Retype all the records with nothing changed.

========

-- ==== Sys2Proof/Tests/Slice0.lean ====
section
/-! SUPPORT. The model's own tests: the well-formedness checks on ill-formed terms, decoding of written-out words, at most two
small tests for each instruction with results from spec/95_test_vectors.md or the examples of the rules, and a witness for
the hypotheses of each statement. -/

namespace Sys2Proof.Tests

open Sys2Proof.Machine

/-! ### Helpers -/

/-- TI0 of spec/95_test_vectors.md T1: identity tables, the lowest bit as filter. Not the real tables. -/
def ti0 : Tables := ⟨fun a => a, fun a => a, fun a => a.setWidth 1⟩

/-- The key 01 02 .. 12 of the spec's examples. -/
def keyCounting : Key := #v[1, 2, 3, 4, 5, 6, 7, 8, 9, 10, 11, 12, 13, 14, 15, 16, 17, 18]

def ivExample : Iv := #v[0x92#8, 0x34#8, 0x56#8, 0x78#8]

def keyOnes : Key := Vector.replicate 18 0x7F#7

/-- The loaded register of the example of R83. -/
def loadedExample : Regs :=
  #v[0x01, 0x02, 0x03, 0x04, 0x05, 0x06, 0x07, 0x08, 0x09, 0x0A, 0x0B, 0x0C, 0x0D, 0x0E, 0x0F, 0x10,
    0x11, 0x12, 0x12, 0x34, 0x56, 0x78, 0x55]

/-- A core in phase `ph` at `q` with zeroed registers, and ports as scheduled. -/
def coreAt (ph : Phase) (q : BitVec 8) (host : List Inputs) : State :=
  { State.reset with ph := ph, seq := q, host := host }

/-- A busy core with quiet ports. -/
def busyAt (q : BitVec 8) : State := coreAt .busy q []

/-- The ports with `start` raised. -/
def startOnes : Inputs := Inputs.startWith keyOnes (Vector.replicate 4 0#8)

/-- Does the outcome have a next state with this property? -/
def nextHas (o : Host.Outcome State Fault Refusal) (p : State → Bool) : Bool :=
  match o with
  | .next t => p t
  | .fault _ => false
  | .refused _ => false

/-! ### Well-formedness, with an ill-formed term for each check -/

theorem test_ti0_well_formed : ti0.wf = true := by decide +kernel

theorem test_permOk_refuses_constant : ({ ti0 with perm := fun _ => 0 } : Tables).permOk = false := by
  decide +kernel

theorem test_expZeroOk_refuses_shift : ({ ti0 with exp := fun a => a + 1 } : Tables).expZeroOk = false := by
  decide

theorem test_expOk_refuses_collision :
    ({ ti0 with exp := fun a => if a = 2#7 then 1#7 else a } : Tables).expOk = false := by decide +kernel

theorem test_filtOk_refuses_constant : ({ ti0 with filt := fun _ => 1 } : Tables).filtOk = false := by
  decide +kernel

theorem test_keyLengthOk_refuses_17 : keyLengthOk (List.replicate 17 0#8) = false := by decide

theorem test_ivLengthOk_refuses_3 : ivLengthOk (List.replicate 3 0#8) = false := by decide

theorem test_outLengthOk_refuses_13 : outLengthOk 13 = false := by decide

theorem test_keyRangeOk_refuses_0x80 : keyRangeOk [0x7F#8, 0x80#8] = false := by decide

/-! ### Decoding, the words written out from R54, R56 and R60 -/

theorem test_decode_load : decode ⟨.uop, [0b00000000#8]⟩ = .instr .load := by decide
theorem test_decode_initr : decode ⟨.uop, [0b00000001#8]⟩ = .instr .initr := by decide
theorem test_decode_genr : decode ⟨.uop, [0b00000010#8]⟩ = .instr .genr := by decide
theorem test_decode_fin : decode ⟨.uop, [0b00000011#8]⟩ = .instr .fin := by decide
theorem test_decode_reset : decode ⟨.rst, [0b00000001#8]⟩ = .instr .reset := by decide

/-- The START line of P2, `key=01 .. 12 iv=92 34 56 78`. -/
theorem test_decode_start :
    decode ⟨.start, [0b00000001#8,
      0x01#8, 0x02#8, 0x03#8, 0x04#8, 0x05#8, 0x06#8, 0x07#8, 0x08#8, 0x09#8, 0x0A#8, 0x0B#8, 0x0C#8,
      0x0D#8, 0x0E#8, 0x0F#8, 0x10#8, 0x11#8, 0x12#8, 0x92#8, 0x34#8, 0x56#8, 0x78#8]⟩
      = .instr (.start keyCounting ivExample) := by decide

========

→ **Task answer**:
-- ==== Sys2Proof/Tests/Slice0.lean ====
section
/-! SUPPORT. The model's own tests: the well-formedness checks on ill-formed terms, decoding of written-out words, at most two
small tests for each instruction with results from spec/95_test_vectors.md or the examples of the rules, and a witness for
the hypotheses of each statement. -/

namespace Sys2Proof.Tests

open Sys2Proof.Machine

/-! ### Helpers -/

/-- TI0 of spec/95_test_vectors.md T1: identity tables, the lowest bit as filter. Not the real tables. -/
def ti0 : Tables := ⟨fun a => a, fun a => a, fun a => a.setWidth 1⟩

/-- The key 01 02 .. 12 of the spec's examples. -/
def keyCounting : Key := #v[1, 2, 3, 4, 5, 6, 7, 8, 9, 10, 11, 12, 13, 14, 15, 16, 17, 18]

def ivExample : Iv := #v[0x92#8, 0x34#8, 0x56#8, 0x78#8]

def keyOnes : Key := Vector.replicate 18 0x7F#7

/-- The loaded register of the example of R83. -/
def loadedExample : Regs :=
  #v[0x01, 0x02, 0x03, 0x04, 0x05, 0x06, 0x07, 0x08, 0x09, 0x0A, 0x0B, 0x0C, 0x0D, 0x0E, 0x0F, 0x10,
    0x11, 0x12, 0x12, 0x34, 0x56, 0x78, 0x55]

/-- A core in phase `ph` at `q` with zeroed registers, and ports as scheduled. -/
def coreAt (ph : Phase) (q : BitVec 8) (host : List Inputs) : State :=
  { State.reset with ph := ph, seq := q, host := host }

/-- A busy core with quiet ports. -/
def busyAt (q : BitVec 8) : State := coreAt .busy q []

/-- The ports with `start` raised. -/
def startOnes : Inputs := Inputs.startWith keyOnes (Vector.replicate 4 0#8)

/-- Does the outcome have a next state with this property? -/
def nextHas (o : Host.Outcome State Fault Refusal) (p : State → Bool) : Bool :=
  match o with
  | .next t => p t
  | .fault _ => false
  | .refused _ => false

/-! ### Well-formedness, with an ill-formed term for each check -/

theorem test_ti0_well_formed : ti0.wf = true := by decide +kernel

theorem test_permOk_refuses_constant : ({ ti0 with perm := fun _ => 0 } : Tables).permOk = false := by
  decide +kernel

theorem test_expZeroOk_refuses_shift : ({ ti0 with exp := fun a => a + 1 } : Tables).expZeroOk = false := by
  decide

theorem test_expOk_refuses_collision :
    ({ ti0 with exp := fun a => if a = 2#7 then 1#7 else a } : Tables).expOk = false := by decide +kernel

theorem test_filtOk_refuses_constant : ({ ti0 with filt := fun _ => 1 } : Tables).filtOk = false := by
  decide +kernel

theorem test_keyLengthOk_refuses_17 : keyLengthOk (List.replicate 17 0#8) = false := by decide

theorem test_ivLengthOk_refuses_3 : ivLengthOk (List.replicate 3 0#8) = false := by decide

theorem test_outLengthOk_refuses_13 : outLengthOk 13 = false := by decide

theorem test_keyRangeOk_refuses_0x80 : keyRangeOk [0x7F#8, 0x80#8] = false := by decide

/-! ### Decoding, the words written out from R54, R56 and R60 -/

theorem test_decode_load : decode ⟨.uop, [0b00000000#8]⟩ = .instr .load := by decide
theorem test_decode_initr : decode ⟨.uop, [0b00000001#8]⟩ = .instr .initr := by decide
theorem test_decode_genr : decode ⟨.uop, [0b00000010#8]⟩ = .instr .genr := by decide
theorem test_decode_fin : decode ⟨.uop, [0b00000011#8]⟩ = .instr .fin := by decide
theorem test_decode_reset : decode ⟨.rst, [0b00000001#8]⟩ = .instr .reset := by decide

/-- The START line of P2, `key=01 .. 12 iv=92 34 56 78`. -/
theorem test_decode_start :
    decode ⟨.start, [0b00000001#8,
      0x01#8, 0x02#8, 0x03#8, 0x04#8, 0x05#8, 0x06#8, 0x07#8, 0x08#8, 0x09#8, 0x0A#8, 0x0B#8, 0x0C#8,
      0x0D#8, 0x0E#8, 0x0F#8, 0x10#8, 0x11#8, 0x12#8, 0x92#8, 0x34#8, 0x56#8, 0x78#8]⟩
      = .instr (.start keyCounting ivExample) := by decide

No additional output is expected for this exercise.